Alright, alright…(first blog post here, cut me some slack…)

So, how can you delete a class from memory in Ruby?  First, you might be asking….why in the hell would you do that.

Well, as it happens, in my case, I wrote some base classes that other developers will derive off of.  So in this base class I wrote code that enforces that any class that inherits off it it will conform to the prescribed interface, otherwise it will throw an error.  So, of course, I wrote test code that tests this behavior(what am I a farmer?).  This is where I had the problem…

To be clear, let’s get specific:

class JobType
  class_attribute :cost
  self.cost = nil#all subclasses must define this

  def self.get_cost
    raise "subclass must define this" if self.cost.nil?
    return self.cost

  def self.types

class LogoJobType
  self.cost = 100

So, in my spec tests:

it "should raise error for improperly subclassed class" do
  class TotallyNewClass < JobType;end
  expect{TotallyNewClass.new.get_cost}.to raise_exception

Now this actually works fine when the test is run in isolation. However, some other tests are failing(which pass in isolation) when they are all run as a suite.

Say what?

Well, I have some other tests that are calling JobType.types. Ok…so you might be saying that I probably shouldn’t rely on Rails’ #subclasses method because you know you’ve dug into the Rails source and see its implemented using ObjectSpace which is slow and a memory hog. Well, you’re absolutely right. Now, forget that you ever remembered that.

What’s happening is that when these tests are run as a suite, TotallyNewClass is entering the JobType class hierarchy….and staying there!

So, my first thought, was ok, that kind of makes sense, maybe I should try to delete the class constant. This is ruby. I can probably do that. Nope. The only thing you can do is undefine a constant like so:

Object.class_eval{remove_const :TotallyNewClass}


ObjectSpace.each_object(class << JobType;self;end){|k| puts k}#still shows TotallyNewClass

What gives? Well… As it turns out, like I said, you can’t destroy an object that a constant points to. You can only undefine that constant.

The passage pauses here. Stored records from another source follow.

/-! ### Sample and completion (95_test_vectors 2.2, 2.4, 2.7, P1; the example of 41_sample R145) -/

theorem test_start_snapshot :
    (blockOf (exec (.wrCmdStart 1#32) idleP1)).map Block.snap = some [0x1000#16, 0x2100#16, 0x3100#16, 0x4200#16] := by
  decide
theorem test_complete_P1 : bytesOf (complete busyP1) 0x2000 8
    = some [0x00#8, 0x10#8, 0x00#8, 0x21#8, 0x00#8, 0x31#8, 0x00#8, 0x42#8] := by decide
theorem test_complete_P1_status : statusOf (complete busyP1) = some 2#32 := by decide
theorem test_widen : widen8 0x00#8 = 0#16 ∧ widen8 0x80#8 = 0x8000#16 ∧ widen8 0xFF#8 = 0xFF00#16 ∧
    joinBigEndian 0x12#8 0x34#8 = 0x1234#16 ∧ joinBigEndian 0x00#8 0xFF#8 = 0x00FF#16 := by decide

/-- W = H = 3, RGBA, 16 bits, GBRG: the addresses of 95_test_vectors 2.4. -/
theorem test_addresses_use_the_source_stride :
    { config 0#32 0x5000#32 3#32 3#32 with ctrl := ⟨.gbrg, true, true, false⟩ }.visits.map
      { config 0#32 0x5000#32 3#32 3#32 with ctrl := ⟨.gbrg, true, true, false⟩ }.visitAddr = [2, 12, 24, 34] := by
  decide

theorem test_read_error_status : statusOf (complete (readFault busyP1)) = some 0x44#32 := by decide
theorem test_write_error_status : statusOf (complete (writeFault busyP1)) = some 0x54#32 := by decide
theorem test_overlap_status :
    statusOf (exec (.wrCmdStart 1#32) (withB fun _ => config 0x1000#32 0x1008#32 2#32 2#32)) = some 0x34#32 := by decide
theorem test_reset_while_busy :
    blockOf (step (coming busyP1 [.resetInput true])) = some Block.reset := by decide

/-! ### parse (95_test_vectors 2.8) -/

theorem test_parse_names : (parsePattern " Rggb ".toList).toOption = some 0b00#2 ∧
    (parsePattern "\tGrBg\n".toList).toOption = some 0b10#2 ∧
    (parsePattern "BGGR ".toList).toOption = some 0b01#2 ∧
    (parsePattern "gbrg".toList).toOption = some 0b11#2 := by decide
theorem test_parse_rejects : (parsePattern "R G G B".toList).toOption = none ∧
    (parsePattern "RGB".toList).toOption = none ∧ (parsePattern "".toList).toOption = none ∧
    (parsePattern "xyz".toList).toOption = none := by decide

/-! ### Witnesses: concrete states and operands that meet an obligation's hypotheses -/

theorem witness_DecodeOfEncode : (Instr.wrCmdStart 3#32).WellFormed ∧ (Instr.wrCmdNop 2#32).WellFormed ∧
    (Instr.rdRsvdA 10#4).WellFormed ∧ (Instr.wrRsvdA 11#4 1#32).WellFormed ∧ (Instr.rdRsvdB 12#4).WellFormed ∧
    (Instr.wrRsvdB 15#4 1#32).WellFormed := by decide

theorem witness_ReadIgnoresDataWriteTakesIt : CommandWord.isWrite 0x0300000000#37 = false ∧
    CommandWord.isWrite 0x03FFFFFFFF#37 = false ∧ CommandWord.woff 0x0300000000#37 = CommandWord.woff 0x03FFFFFFFF#37 ∧
    CommandWord.isWrite 0x13FFFFFFFF#37 = true := by decide

theorem witness_StepRunsDecodedTransaction :
    (coming idleP1 [.command 0x1200000001#37, .engine]).rst = false ∧
    (coming idleP1 [.command 0x1200000001#37, .engine]).agenda = .command 0x1200000001#37 :: [.engine] ∧
    decodeWord 0x1200000001#37 = .wrCmdStart 1#32 ∧ (Instr.wrCmdStart 1#32).WellFormed := by decide

/-- The three clauses at their boundaries: just below and just above the window, its last byte, a 16-bit access at its
first word, its first and its last word. -/
theorem witness_BusAccessRule :
    (placed State.reset).rst = false ∧
    (coming (placed State.reset) [.busAccess ⟨0x40000000, 4, true, 9#32⟩]).agenda
      = [.busAccess ⟨0x40000000, 4, true, 9#32⟩] ∧
    (0x3FFFFFFF < (placed State.reset).platform.base ∧ (placed State.reset).platform.base + 64 ≤ 0x40000040) ∧
    ((placed State.reset).platform.base ≤ 0x4000003F ∧ 0x4000003F < (placed State.reset).platform.base + 64 ∧
      (0x4000003F - (placed State.reset).platform.base) % 4 ≠ 0) ∧
    ((placed State.reset).platform.base ≤ 0x40000000 ∧ (2 : Nat) ≠ 4) ∧
    ((placed State.reset).platform.base ≤ 0x4000003C ∧ 0x4000003C < (placed State.reset).platform.base + 64 ∧
      (0x4000003C - (placed State.reset).platform.base) % 4 = 0) := by decide
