-- ==== Sys2Proof/Machine/Operands.lean ====
section
/-! DEFINITION. The operand forms of R132 and the operand range checks of R361. -/

namespace Sys2Proof.Machine

/-- simm = sext_16(W[15:0]) (R132): SETI, SETQ, DROOP. -/
def simm (v : Half) : Int := v.toInt

/-- uimm = zext_16(W[15:0]) (R132): every other immediate. -/
def uimm (v : Half) : Nat := v.toNat

/-- fld = zext_8(W[23:16]) (R132): CFG_WRITE. -/
def fldIndex (f : BitVec 8) : Nat := f.toNat

/-- The sample operand (D_I, D_Q) (R42, R132). -/
def dSample (s : State) : Sample := ⟨s.dI, s.dQ⟩

/-- CIC_STEP's range check: r < 2^ADC_BITS (R171). -/
def rawCodeInRange (p : Params) (r : Half) : Bool := decide (uimm r < 2 ^ p.adcBits)

/-- NR_BIN's range check: b < N/2 (R230). -/
def nrBinInRange (p : Params) (b : Half) : Bool := decide (uimm b < p.half)

/-- CFG_WRITE's range checks: f ≤ 8, and v[15:5] = 0 when f = 6 (R335). -/
def cfgWriteInRange (f : BitVec 8) (v : Half) : Bool :=
  decide (fldIndex f ≤ 8) && !(decide (fldIndex f = 6) && decide (uimm v / 32 ≠ 0))

/-- PROCESS_BLOCK's range check: n even and n ≤ IN_BUF_SIZE (R339). -/
def blockLengthInRange (p : Params) (n : Half) : Bool :=
  !(decide (uimm n % 2 ≠ 0) || decide (p.inBufSize < uimm n))

/-- SQ_ENABLE's range check: L ≤ 12 (R305). -/
def levelInRange (l : Half) : Bool := decide (uimm l ≤ Config.sqMaxLevel)

end Sys2Proof.Machine
end

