-- ==== Sys2Proof/Machine/Dispatch.lean ====
section
/-! DEFINITION. The meaning of a command: one arm per constructor of Instr, each one call of its meaning. -/

namespace Sys2Proof.Machine

def exec (i : Instr) (s : State) : Host.Outcome State Fault Refusal :=
  match i with
  -- host control (46_control.md)
  | .nop => Sys2Proof.Machine.execNop s
  | .softReset => Sys2Proof.Machine.execSoftReset s
  | .seti v => Sys2Proof.Machine.execSeti v s
  | .setq v => Sys2Proof.Machine.execSetq v s
  | .cfgWrite f v => Sys2Proof.Machine.execCfgWrite f v s
  | .cfgPublish => Sys2Proof.Machine.execCfgPublish s
  | .clrErr => Sys2Proof.Machine.execClrErr s
  | .processBlock sel n => Sys2Proof.Machine.execProcessBlock sel n s
  -- unit-level commands (40_cic_mixer.md to 44_fft_filter.md)
  | .cicStep r => Sys2Proof.Machine.execCicStep r s
  | .hb1Step => Sys2Proof.Machine.execHb1Step s
  | .hb2Step => Sys2Proof.Machine.execHb2Step s
  | .droop b => Sys2Proof.Machine.execDroop b s
  | .nrBin side b => Sys2Proof.Machine.execNrBin side b s
  | .fftPush => Sys2Proof.Machine.execFftPush s
  -- squelch (45_squelch.md)
  | .sqInit t => Sys2Proof.Machine.execSqInit t s
  | .sqEnable l => Sys2Proof.Machine.execSqEnable l s
  | .sqDisable => Sys2Proof.Machine.execSqDisable s
  | .sqCalibrate v => Sys2Proof.Machine.execSqCalibrate v s
  | .sqSetTimeout t => Sys2Proof.Machine.execSqSetTimeout t s
  | .sqUpdate x => Sys2Proof.Machine.execSqUpdate x s

end Sys2Proof.Machine
end

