/-- A frame counts NOTCH_CNT up, to NOTCH_MAX, when its walks find a peak and the frame before found the same, and down,
to 0, otherwise, and records its peak and runner-up; the notch acts iff it is enabled, the count exceeds half its maximum
and the peak is not within 3 bins of an end of Y, so never when disabled or at an edge. From reset, a peak that every
frame finds makes the count n − 1 after frame n, up to NOTCH_MAX; the enabled notch acts on it exactly from frame
NOTCH_MAX div 2 + 2 on, and zeroes the peak's bin and its two neighbours and no other (R261, R267). -/
def Obligations.NotchActsOnSteadyPeak : Prop :=
  (∀ (p : Params) (fc : FilterControl) (f : Fft), p.wf = true →
    let trk := (walk p fc (engine p (fftM p) (windowed p f.prevIn f.frame)) f.nr).trk
    let f' := (frameStep p fc f).2
    (∀ k, trk.peak = some k → k < p.half ∧ f'.peakIdx.toNat = k ∧ f'.prevPeak.toNat = k ∧
      f'.notchCnt.toNat =
        if f.prevPeak.toNat = k then min (f.notchCnt.toNat + 1) p.notchMax else f.notchCnt.toNat - 1) ∧
    (trk.peak = none → f'.peakIdx = 0xFFFF ∧ f'.prevPeak = 0xFFFF ∧ f'.notchCnt.toNat = f.notchCnt.toNat - 1) ∧
    (∀ k, trk.runner = some k → k < p.half ∧ f'.runnerIdx.toNat = k) ∧
    (trk.runner = none → f'.runnerIdx = 0xFFFF)) ∧
  (∀ (p : Params) (fc : FilterControl) (cnt : Half) (k : Nat), p.wf = true →
    (notchActs p fc cnt k = true ↔
      fc.flags.getLsbD 3 = true ∧ p.notchMax / 2 < cnt.toNat ∧ 3 ≤ k ∧ k ≤ p.half - 1 - 3)) ∧
  ∀ (p : Params) (fc : FilterControl) (k n : Nat) (y : List Sample), p.wf = true → k < p.half → 1 ≤ n →
    let cnt := notchRun p k n 0xFFFF 0
    cnt.toNat = min (n - 1) p.notchMax ∧
    (fc.flags.getLsbD 3 = true → 3 ≤ k → k ≤ p.half - 1 - 3 →
      (notchActs p fc cnt k = true ↔ p.notchMax / 2 + 2 ≤ n)) ∧
    (notchActs p fc cnt k = true → y.length = p.half →
      ∀ j, j < p.half → (notchBins p fc cnt (some k) y)[j]? =
        if j + 1 = k ∨ j = k ∨ j = k + 1 then some ⟨0, 0⟩ else y[j]?) ∧
    (notchActs p fc cnt k = false → notchBins p fc cnt (some k) y = y)

/-- The transform engine: input n goes to the index with the low m bits of n in reverse order, then stages 0..m−1 run in
order; stage s writes both elements of each pair g·span + k, g·span + k + half with the butterfly on the twiddle
k·(N/span), halved on even stages and saturated; and the butterflies of one stage may run in any order (R254). -/
def Obligations.ButterflyOrderIrrelevant : Prop :=
  ∀ (p : Params) (m s : Nat) (b : List Sample) (js : List Nat), List.Perm js (List.range (2 ^ (m - 1))) →
    js.foldl (butterflyAt p s) b = engineStage p m b s ∧
    (∀ g k, b.length = 2 ^ m → k < 2 ^ s → (g + 1) * 2 ^ (s + 1) ≤ 2 ^ m →
      let lo := g * 2 ^ (s + 1) + k
      let u := b.getD lo .zero
      let v := b.getD (lo + 2 ^ s) .zero
      let wr := p.twCos.getD (k * (p.fftN / 2 ^ (s + 1))) 0
      let wi := -(p.twSin.getD (k * (p.fftN / 2 ^ (s + 1))) 0)
      let tr := (v.re.toInt * wr - v.im.toInt * wi) / 2 ^ 15
      let ti := (v.re.toInt * wi + v.im.toInt * wr) / 2 ^ 15
      let out : Int → Int := fun a => min 32767 (max (-32768) (if s % 2 = 0 then a / 2 else a))
      ∃ q r : Sample, (engineStage p m b s)[lo]? = some q ∧ (engineStage p m b s)[lo + 2 ^ s]? = some r ∧
        q.re.toInt = out (u.re.toInt + tr) ∧ q.im.toInt = out (u.im.toInt + ti) ∧
        r.re.toInt = out (u.re.toInt - tr) ∧ r.im.toInt = out (u.im.toInt - ti)) ∧
    engine p m b = (List.range m).foldl (engineStage p m) (bitReverse m b) ∧
    ∀ n r, n < 2 ^ m → r < 2 ^ m → (∀ i, i < m → r.testBit i = n.testBit (m - 1 - i)) →
      (bitReverse m b)[r]? = some (b.getD n .zero)

/-- With both sidebands disabled a frame emits the retained half of the frame before, retains zeros, and finds no peak:
two such frames in a row emit zeros (R50, R257, R260, R263). -/
def Obligations.SilentWithoutSidebands : Prop :=
  ∀ (p : Params) (fc fc' : FilterControl) (f f' : Fft), p.wf = true → FftInv p f →
    fc.flags.getLsbD 0 = false → fc.flags.getLsbD 1 = false →
    fc'.flags.getLsbD 0 = false → fc'.flags.getLsbD 1 = false →
    (frameStep p fc f).1 = f.prevOut ∧ (frameStep p fc f).2.peakIdx = 0xFFFF ∧
    (frameStep p fc f).2.runnerIdx = 0xFFFF ∧
    (f'.prevOut = (frameStep p fc f).2.prevOut → (frameStep p fc' f').1 = List.replicate p.quarter ⟨0, 0⟩)

/-- With capture enabled, CAP[k] moves toward R221's magnitude of forward bin k by R256's formula and stays in
[0, 40960]; disabled, CAP keeps its value (R64, R221, R256). -/
def Obligations.CaptureUpdate : Prop :=
  ∀ (p : Params) (fc : FilterControl) (f : Fft), FftInv p f → fc.spectrumSmoothing.toNat ≤ 15 →
    let x := engine p (fftM p) (windowed p f.prevIn f.frame)
    (fc.flags.getLsbD 2 = true → ∀ k, k < p.fftN →
      let re := (x.getD k .zero).re.toInt
      let im := (x.getD k .zero).im.toInt
      (((frameStep p fc f).2.cap.getD k 0).toNat : Int) = (f.cap.getD k 0).toNat +
        (max (abs re) (abs im) + min (abs re) (abs im) / 4 - (f.cap.getD k 0).toNat) / 2 ^ fc.spectrumSmoothing.toNat ∧
      ((frameStep p fc f).2.cap.getD k 0).toNat ≤ 40960) ∧
    (fc.flags.getLsbD 2 = false → (frameStep p fc f).2.cap = f.cap)

/-! ## Squelch -/

/-- SQ_INIT, SQ_DISABLE, SQ_CALIBRATE and SQ_SET_TIMEOUT: what each writes, nothing else, and the rejection of reserved
bits (R304, R306, R307, R308). -/
def Obligations.SquelchSettings : Prop :=
  ∀ (v : Half) (s : State),
    exec (.sqInit v) s = .next { s with sq := ⟨.disabled, 0, v, 0, s.sq.s9⟩ } ∧
    exec .sqDisable s = .next { s with sq := { s.sq with mode := .disabled } } ∧
    exec (.sqCalibrate v) s = .next { s with sq := { s.sq with s9 := v } } ∧
    exec (.sqSetTimeout v) s = .next { s with sq := { s.sq with timeout := v } } ∧
    ∀ fld,
      runWord (packWord 0x20 fld v) s =
        (if fld = 0 then exec (.sqInit v) s else .next (raiseCmdError .reservedField s)) ∧
      runWord (packWord 0x22 fld v) s =
        (if fld = 0 ∧ v = 0 then exec .sqDisable s else .next (raiseCmdError .reservedField s)) ∧
      runWord (packWord 0x23 fld v) s =
        (if fld = 0 then exec (.sqCalibrate v) s else .next (raiseCmdError .reservedField s)) ∧
      runWord (packWord 0x24 fld v) s =
        (if fld = 0 then exec (.sqSetTimeout v) s else .next (raiseCmdError .reservedField s))

/-- SQ_ENABLE L: for L ≤ 12 the threshold becomes the parameter SQ_THRESH(L, SQ_S9), in the REF profile the value of
R302's table, the mode ENABLED and nothing else changes; above 12 it is rejected (R302, R305; how SQ_THRESH is written
down and that its values are below 2^32 is the model's choice, entry 19). -/
def Obligations.SqEnableResult : Prop :=
  ∀ (l : Half) (s : State),
    (l.toNat ≤ 12 → ∃ thr : Word,
      exec (.sqEnable l) s = .next { s with sq := { s.sq with threshold := thr, mode := .enabled } } ∧
      (s.par.wf = true → ∃ row, s.par.sqLevels[l.toNat]? = some row ∧ thr.toNat = (match row with
        | .scaled mult shift => s.sq.s9.toNat * mult / 2 ^ shift
        | .listed values => values.getD s.sq.s9.toNat 0)) ∧
      (s.par.sqLevels = Config.ref.sqLevels → thr.toNat =
        if l.toNat ≤ 9 then s.sq.s9.toNat / 2 ^ (9 - l.toNat)
        else if l.toNat = 10 then s.sq.s9.toNat * 101 / 32
        else if l.toNat = 11 then s.sq.s9.toNat * 10
        else s.sq.s9.toNat * 1011 / 32)) ∧
    (12 < l.toNat → exec (.sqEnable l) s = .next (raiseCmdError .operandRange s))

/-- SQ_UPDATE x: the transition table of R303 with the strict comparison of R301, and the new mode in RES_I (R301, R303,
R309). -/
def Obligations.SqUpdateFollowsTable : Prop :=
  ∀ (x : Half) (s : State),
    ∃ t, exec (.sqUpdate x) s = .next t ∧
      t = { s with
        sq := { s.sq with mode := t.sq.mode, count := t.sq.count }
        resI := BitVec.ofNat 16 t.sq.mode.code, resQ := 0, resValid := true } ∧
      readReg t 0x02 = readReg t 0x0B ∧
      (t.sq.mode, t.sq.count) = (match s.sq.mode, decide (s.sq.threshold.toNat < x.toNat) with
        | .disabled, _ => (.disabled, s.sq.count)
        | .enabled, true => (.rise, s.sq.count)
        | .enabled, false => (.enabled, s.sq.count)
        | .rise, true => (.signalHi, s.sq.count)
        | .rise, false => (.fall, s.sq.count)
        | .signalHi, true => (.signalHi, s.sq.count)
        | .signalHi, false => (.fall, s.sq.count)
        | .fall, true => (.signalHi, s.sq.count)
        | .fall, false => (.signalLo, s.sq.timeout)
        | .signalLo, true => (.signalHi, s.sq.count)
        | .signalLo, false =>
          if s.sq.count.toNat ≤ 1 then (.timeout, 0) else (.signalLo, BitVec.ofNat 16 (s.sq.count.toNat - 1))
        | .timeout, _ => (.enabled, s.sq.count)
        | .unknown, _ => (.unknown, s.sq.count))
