/-- Settles O51: the threshold is SQ_THRESH of the level, read from the parameter's row or from R302's table. -/
theorem sqEnableResult : Obligations.SqEnableResult := by
  intro l s
  have hs : s.sq.s9.toNat ≤ 65535 := by omega
  refine ⟨fun hl => ⟨_, exec_sqEnable_of_le s hl, fun hp => ?_, fun href => sqThresh_ref href hl hs⟩,
    exec_sqEnable_of_lt s⟩
  obtain ⟨row, hrow, hthr⟩ := sqThresh_toNat hp hl hs
  refine ⟨row, hrow, ?_⟩
  cases row with
  | scaled mult shift => exact hthr
  | listed values => exact hthr

end Sys2Proof.Machine
end

section
/-! PROOFS of the family 10_state: the STATUS word, the register map and the state after power-on; what every step keeps
of the units' ranges; what a frame does to the retained half and to the spectrum capture; and which commands write the
buffers, the operand registers and the result registers. -/

namespace Sys2Proof.Machine

/-! ## The STATUS word (R45) -/

/-- The fields of STATUS fit the places R45 gives them. -/
theorem statusFields_le (s : State) :
    s.busy.toNat ≤ 1 ∧ s.err.toNat ≤ 1 ∧ errCodeBits s.errCode ≤ 3 ∧ s.fcChanged.toNat ≤ 1 ∧ s.ovf.toNat ≤ 1 ∧
      s.resValid.toNat ≤ 1 ∧ (sqOpen s.sq.mode).toNat ≤ 1 := by
  have hcode : errCodeBits s.errCode ≤ 3 := by obtain _ | _ | _ | _ := s.errCode <;> decide
  exact ⟨Bool.toNat_le _, Bool.toNat_le _, hcode, Bool.toNat_le _, Bool.toNat_le _, Bool.toNat_le _, Bool.toNat_le _⟩

/-- STATUS is the sum of its fields at their places, and the sum does not wrap (R45). -/
theorem statusWord_toNat (s : State) :
    (statusWord s).toNat = s.busy.toNat + 2 * s.err.toNat + 4 * errCodeBits s.errCode + 64 * s.fcChanged.toNat +
      128 * s.ovf.toNat + 256 * s.resValid.toNat + 512 * (sqOpen s.sq.mode).toNat := by
  have hfields := statusFields_le s
  rw [statusWord, BitVec.toNat_ofNat, Nat.mod_eq_of_lt (by omega)]

/-- Bit i of a word is the parity of its quotient by 2^i. -/
theorem getLsbD_of_toNat {w : Word} {b : Bool} (i : Nat) (h : w.toNat / 2 ^ i % 2 = b.toNat) : w.getLsbD i = b := by
  rw [BitVec.getLsbD, Nat.testBit_eq_decide_div_mod_eq, h]
  cases b <;> rfl

/-- Settles O10: each field is read off the sum that STATUS is. -/
theorem statusWordLayout : Obligations.StatusWordLayout := by
  intro s
  have hsum := statusWord_toNat s
  have hfields := statusFields_le s
  have hcodeField : (statusWord s).extractLsb' 2 4 = BitVec.ofNat 4 (errCodeBits s.errCode) := by
    apply BitVec.eq_of_toNat_eq
    rw [BitVec.extractLsb'_toNat, BitVec.toNat_ofNat, Nat.shiftRight_eq_div_pow]
    omega
  have hreserved : (statusWord s).extractLsb' 10 22 = 0 := by
    apply BitVec.eq_of_toNat_eq
    have hzero : (0 : BitVec 22).toNat = 0 := rfl
    rw [BitVec.extractLsb'_toNat, Nat.shiftRight_eq_div_pow, hzero]
    omega
  refine ⟨getLsbD_of_toNat 0 (by omega), getLsbD_of_toNat 1 (by omega), ?_, getLsbD_of_toNat 6 (by omega),
    getLsbD_of_toNat 7 (by omega), getLsbD_of_toNat 8 (by omega), hreserved⟩
  rw [hcodeField]
  obtain _ | _ | _ | _ := s.errCode <;> rfl

/-! ## The register map (R69, R72) -/

/-- Inside the REG space a host read is the register map (R72, R104). -/
theorem hostRead_reg_of_lt (s : State) {a : Nat} (h : a < 64) : hostRead s .reg a = readReg s a := if_pos h

/-- Above the two copies of the filter control no register is listed (R72). -/
theorem readReg_of_ge (s : State) {a : Nat} (h : 0x20 ≤ a) : readReg s a = 0 := by
  obtain ⟨k, rfl⟩ := Nat.exists_eq_add_of_le' h
  have hmap : readReg s (k + 0x20) =
      if 0x10 ≤ k + 0x20 ∧ k + 0x20 ≤ 0x17 then s.fcActive.readField (k + 0x20 - 0x10)
      else if 0x18 ≤ k + 0x20 ∧ k + 0x20 ≤ 0x1F then s.fcStaged.readField (k + 0x20 - 0x18) else 0 := rfl
  rw [hmap, if_neg (by omega), if_neg (by omega)]

theorem hostRead_reg_of_ge (s : State) {a : Nat} (h : 0x20 ≤ a) : hostRead s .reg a = 0 := by
  by_cases hin : a < 64
  · rw [hostRead_reg_of_lt s hin, readReg_of_ge s h]
  · exact if_neg hin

Our good friend _Why points out:

If you stuff something in an array and you happen to keep that array around, it’s all marked. If you stuff something in a constant or global variable, it’s forever marked.

See more on _Why’s thoughts on garbage collection here:

But this actually led me to the answer! Don’t use a constant. Very simply:

new_klass = Class.new(JobType){}

We dynamically create the class and then an instance off it and never assign it to a constant, and eventually the class gets swept by GC, and life is good again.

Thanks for tuning in.

Update 11/18/2011
Ok, so I started testing my app with capybara and spork…and this doesn’t appear to be working. I’m finding many instances of the anonymous class in the class hierarchy. So…I’m just going to implement subclasses myself using the inherited callback which is pretty easy and probably more performant anyway.